[[ Material to process open ]]
/-- A record of FC at the end of its power-on reset, where PT is 0 (R46). -/
def fcFirst (code : Nat) (ps : List Int) (s : State) : State :=
  fcPush { mkRec .fc code 0 ps s with pt := 0 } (noteClass 0 s)

/-- Lanes of a link trained at a die's return. -/
def laneOf (n : Nat) : Lane := if n == 2 then .full else if n == 1 then .half else .dropped

/-- A gate driver die resets and rejoins: its link is trained while FC is up (R40; event 0x1802 and DEGRADED for a lane
at half rate or dropped, the reaction of event 0x1803 without a full-rate lane, R43), its copy of PT disciplined before
use, and it holds FC's order (R35, R71). A high-side die of the bootstrap setting runs its comparator self-test when it first
trains (R389). `note` records the return while the die's copy is not yet disciplined. -/
def gdUp (p : GdPos) (lanes : List Nat) (cmp : List (Bool × Bool)) (note : State → State) (s : State) : State :=
  let bad := cmpBits cmp
  let first := bootstrap s && p.high && !(die s p).trained
  let s := gdReset p (setLocked (.gd p) false { s with
    pt := { s.pt with gd := s.pt.gd.set p .reset, gdEpoch := s.pt.gdEpoch.set p (now s) }
    heel := { s.heel with uv := s.heel.uv.set p false } })
  let s := note s
  if s.supply.fcLock then s
  else
    let l : LinkState := ⟨(List.range 2).map (fun k => laneOf (nth lanes k 0)), false⟩
    let up := fullLanes l != 0
    let leg := s.heel.legs.get p.phase
    let s := setLink (.gd p) l s
    let s := (l.lanes.filter (· != .full)).foldl (fun s _ => record .fc 0x1802 1 [] (degrade s)) s
    let s := if up then s else linkReaction (.gd p) s
    let s := if (memCtl s 2).on then setCtl (12 + p.id) (scrubsOn s (memCtl s (12 + p.id))) s else s
    let s := putDie p { die s p with
      trained := l.lanes.any laneUp, held := s.heel.fc, leg := leg, hiZ := leg || !up
      diagMode := if first then 2 else 0, cmpFail := if first then bad else 0 } s
    let s := { s with pt := { s.pt with gd := s.pt.gd.set p { PtCopy.reset with disciplined := up } } }
    if first && bad != 0 then record (.gd p) 0x4C23 1 [(p.id : Int), (bad : Int)] s else s

/-- LOCKOUT_LEAVE: every rail inside its leave threshold for 100 µs (event 0x1302). -/
def execLockoutLeave (d : Die) (trained : List Nat) (cmp : List (Bool × Bool)) (vio33 : Bool) (mv : List Int) (s : State) :
    Host.Outcome State Fault Refusal :=
  ok (if !locked s d || !railsIn vio33 d mv || (nth s.thm.shd d.id none).isSome then s
      else match d with
        | .hb => record .hb 0x1302 0 [0] (hbUp vio33 s)
        | .fc => fcFirst 0x1302 [1] (fcUp s)
        | .gd p => gdUp p trained cmp (record (.gd p) 0x1302 0 [(p.id : Int)]) s)

/-! ## Thermal shutdown (R637, R638) -/

/-- THERMAL_SHUTDOWN_ENTER: the shutdown sensor, in °C, stays above its level for 10 µs (event 0x5E21). -/
def execThermalShutdownEnter (d : Die) (temp : Int) (s : State) : Host.Outcome State Fault Refusal :=
  ok (if locked s d || dieDown s d || temp ≤ (match d with | .gd _ => 175 | _ => 165) then s
      else
        let ps : List Int := [(d.id : Int), temp]
        let mark (s : State) : State := { s with thm := { s.thm with shd := upd s.thm.shd d.id (fun _ => some (now s)) } }
        match d with
        | .hb => hbDown (mark (record .fc 0x5E21 3 ps s))
        | .fc =>
          let pt := ptNow s
          let s := fcDown (mark (f4React .piSoft 0x5E21 s))
          { s with supply := { s.supply with fcRet := s.supply.fcRet ++ [⟨0x5E21, pt, ps, 4⟩] } }
        | .gd p =>
          let s := mark (record .fc 0x5E21 4 ps s)
          setLocked (.gd p) true (reportUv p 0x5E21 (gdHold p true s)))

/-- THERMAL_SHUTDOWN_LEAVE: below the restart level for 10 ms, and 2 s since entry (event 0x5E22). `hot` is the highest
reading of the shutdown sensor in the last `ns`, in °C. -/
def execThermalShutdownLeave (d : Die) (trained : List Nat) (cmp : List (Bool × Bool)) (hot : Int) (ns : Nat) (s : State) :
    Host.Outcome State Fault Refusal :=
  ok (match nth s.thm.shd d.id none with
      | none => s
      | some t =>
        let restart : Int := match d with | .gd _ => 150 | _ => 140
        if now s < t + 2000000000 || restart ≤ hot || ns < 10000000 || !locked s d then s
        else
          let ps : List Int := [(d.id : Int), (((now s - t) / 1000000 : Nat) : Int)]
          let s := { s with thm := { s.thm with shd := upd s.thm.shd d.id (fun _ => none) } }
          match d with
          | .hb => record .fc 0x5E22 0 ps (addCause 4 (hbUp s.supply.vio33 s))
          | .fc => fcFirst 0x5E22 ps (addCause 4 (fcUp s))
          | .gd p => gdUp p trained cmp (record .fc 0x5E22 0 ps) s)

/-! ## nRESET (R74) -/

/-- NRESET_ASSERT: a PI trip reaches every gate output, then the package reset is ordered and held. -/
def execNresetAssert (s : State) : Host.Outcome State Fault Refusal :=
  ok (if s.rst.nresetLow || s.supply.hbLock then s
      else
        let s := addCause 2 (packageReset .plain { s with gd := s.gd.mapPos (dieOrder s .pi) })
        { s with rst := { s.rst with nresetLow := true, due := none } })

/-- NRESET_RELEASE: the held reset ends and the boot is due. -/
def execNresetRelease (s : State) : Host.Outcome State Fault Refusal :=
  ok (if !s.rst.nresetLow then s
      else { s with
        rst := { s.rst with nresetLow := false, due := if s.supply.hbLock then none else some (if s.pt.hb.disciplined then .package else .full) }
        boot := { s.boot with since := now s } })

end Sys2Proof.Machine
end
[[ Material to process closed ]]
Task statement> Copy all the records exactly so that no character differs from the source.

Your solution>
/-- A record of FC at the end of its power-on reset, where PT is 0 (R46). -/
def fcFirst (code : Nat) (ps : List Int) (s : State) : State :=
  fcPush { mkRec .fc code 0 ps s with pt := 0 } (noteClass 0 s)

/-- Lanes of a link trained at a die's return. -/
def laneOf (n : Nat) : Lane := if n == 2 then .full else if n == 1 then .half else .dropped

/-- A gate driver die resets and rejoins: its link is trained while FC is up (R40; event 0x1802 and DEGRADED for a lane
at half rate or dropped, the reaction of event 0x1803 without a full-rate lane, R43), its copy of PT disciplined before
use, and it holds FC's order (R35, R71). A high-side die of the bootstrap setting runs its comparator self-test when it first
trains (R389). `note` records the return while the die's copy is not yet disciplined. -/
def gdUp (p : GdPos) (lanes : List Nat) (cmp : List (Bool × Bool)) (note : State → State) (s : State) : State :=
  let bad := cmpBits cmp
  let first := bootstrap s && p.high && !(die s p).trained
  let s := gdReset p (setLocked (.gd p) false { s with
    pt := { s.pt with gd := s.pt.gd.set p .reset, gdEpoch := s.pt.gdEpoch.set p (now s) }
    heel := { s.heel with uv := s.heel.uv.set p false } })
  let s := note s
  if s.supply.fcLock then s
  else
    let l : LinkState := ⟨(List.range 2).map (fun k => laneOf (nth lanes k 0)), false⟩
    let up := fullLanes l != 0
    let leg := s.heel.legs.get p.phase
    let s := setLink (.gd p) l s
    let s := (l.lanes.filter (· != .full)).foldl (fun s _ => record .fc 0x1802 1 [] (degrade s)) s
    let s := if up then s else linkReaction (.gd p) s
    let s := if (memCtl s 2).on then setCtl (12 + p.id) (scrubsOn s (memCtl s (12 + p.id))) s else s
    let s := putDie p { die s p with
      trained := l.lanes.any laneUp, held := s.heel.fc, leg := leg, hiZ := leg || !up
      diagMode := if first then 2 else 0, cmpFail := if first then bad else 0 } s
    let s := { s with pt := { s.pt with gd := s.pt.gd.set p { PtCopy.reset with disciplined := up } } }
    if first && bad != 0 then record (.gd p) 0x4C23 1 [(p.id : Int), (bad : Int)] s else s

/-- LOCKOUT_LEAVE: every rail inside its leave threshold for 100 µs (event 0x1302). -/
def execLockoutLeave (d : Die) (trained : List Nat) (cmp : List (Bool × Bool)) (vio33 : Bool) (mv : List Int) (s : State) :
    Host.Outcome State Fault Refusal :=
  ok (if !locked s d || !railsIn vio33 d mv || (nth s.thm.shd d.id none).isSome then s
      else match d with
        | .hb => record .hb 0x1302 0 [0] (hbUp vio33 s)
        | .fc => fcFirst 0x1302 [1] (fcUp s)
        | .gd p => gdUp p trained cmp (record (.gd p) 0x1302 0 [(p.id : Int)]) s)

/-! ## Thermal shutdown (R637, R638) -/

/-- THERMAL_SHUTDOWN_ENTER: the shutdown sensor, in °C, stays above its level for 10 µs (event 0x5E21). -/
def execThermalShutdownEnter (d : Die) (temp : Int) (s : State) : Host.Outcome State Fault Refusal :=
  ok (if locked s d || dieDown s d || temp ≤ (match d with | .gd _ => 175 | _ => 165) then s
      else
        let ps : List Int := [(d.id : Int), temp]
        let mark (s : State) : State := { s with thm := { s.thm with shd := upd s.thm.shd d.id (fun _ => some (now s)) } }
        match d with
        | .hb => hbDown (mark (record .fc 0x5E21 3 ps s))
        | .fc =>
          let pt := ptNow s
          let s := fcDown (mark (f4React .piSoft 0x5E21 s))
          { s with supply := { s.supply with fcRet := s.supply.fcRet ++ [⟨0x5E21, pt, ps, 4⟩] } }
        | .gd p =>
          let s := mark (record .fc 0x5E21 4 ps s)
          setLocked (.gd p) true (reportUv p 0x5E21 (gdHold p true s)))

/-- THERMAL_SHUTDOWN_LEAVE: below the restart level for 10 ms, and 2 s since entry (event 0x5E22). `hot` is the highest
reading of the shutdown sensor in the last `ns`, in °C. -/
def execThermalShutdownLeave (d : Die) (trained : List Nat) (cmp : List (Bool × Bool)) (hot : Int) (ns : Nat) (s : State) :
    Host.Outcome State Fault Refusal :=
  ok (match nth s.thm.shd d.id none with
      | none => s
      | some t =>
        let restart : Int := match d with | .gd _ => 150 | _ => 140
        if now s < t + 2000000000 || restart ≤ hot || ns < 10000000 || !locked s d then s
        else
          let ps : List Int := [(d.id : Int), (((now s - t) / 1000000 : Nat) : Int)]
          let s := { s with thm := { s.thm with shd := upd s.thm.shd d.id (fun _ => none) } }
          match d with
          | .hb => record .fc 0x5E22 0 ps (addCause 4 (hbUp s.supply.vio33 s))
          | .fc => fcFirst 0x5E22 ps (addCause 4 (fcUp s))
          | .gd p => gdUp p trained cmp (record .fc 0x5E22 0 ps) s)

/-! ## nRESET (R74) -/

/-- NRESET_ASSERT: a PI trip reaches every gate output, then the package reset is ordered and held. -/
def execNresetAssert (s : State) : Host.Outcome State Fault Refusal :=
  ok (if s.rst.nresetLow || s.supply.hbLock then s
      else
        let s := addCause 2 (packageReset .plain { s with gd := s.gd.mapPos (dieOrder s .pi) })
        { s with rst := { s.rst with nresetLow := true, due := none } })

/-- NRESET_RELEASE: the held reset ends and the boot is due. -/
def execNresetRelease (s : State) : Host.Outcome State Fault Refusal :=
  ok (if !s.rst.nresetLow then s
      else { s with
        rst := { s.rst with nresetLow := false, due := if s.supply.hbLock then none else some (if s.pt.hb.disciplined then .package else .full) }
        boot := { s.boot with since := now s } })

end Sys2Proof.Machine
end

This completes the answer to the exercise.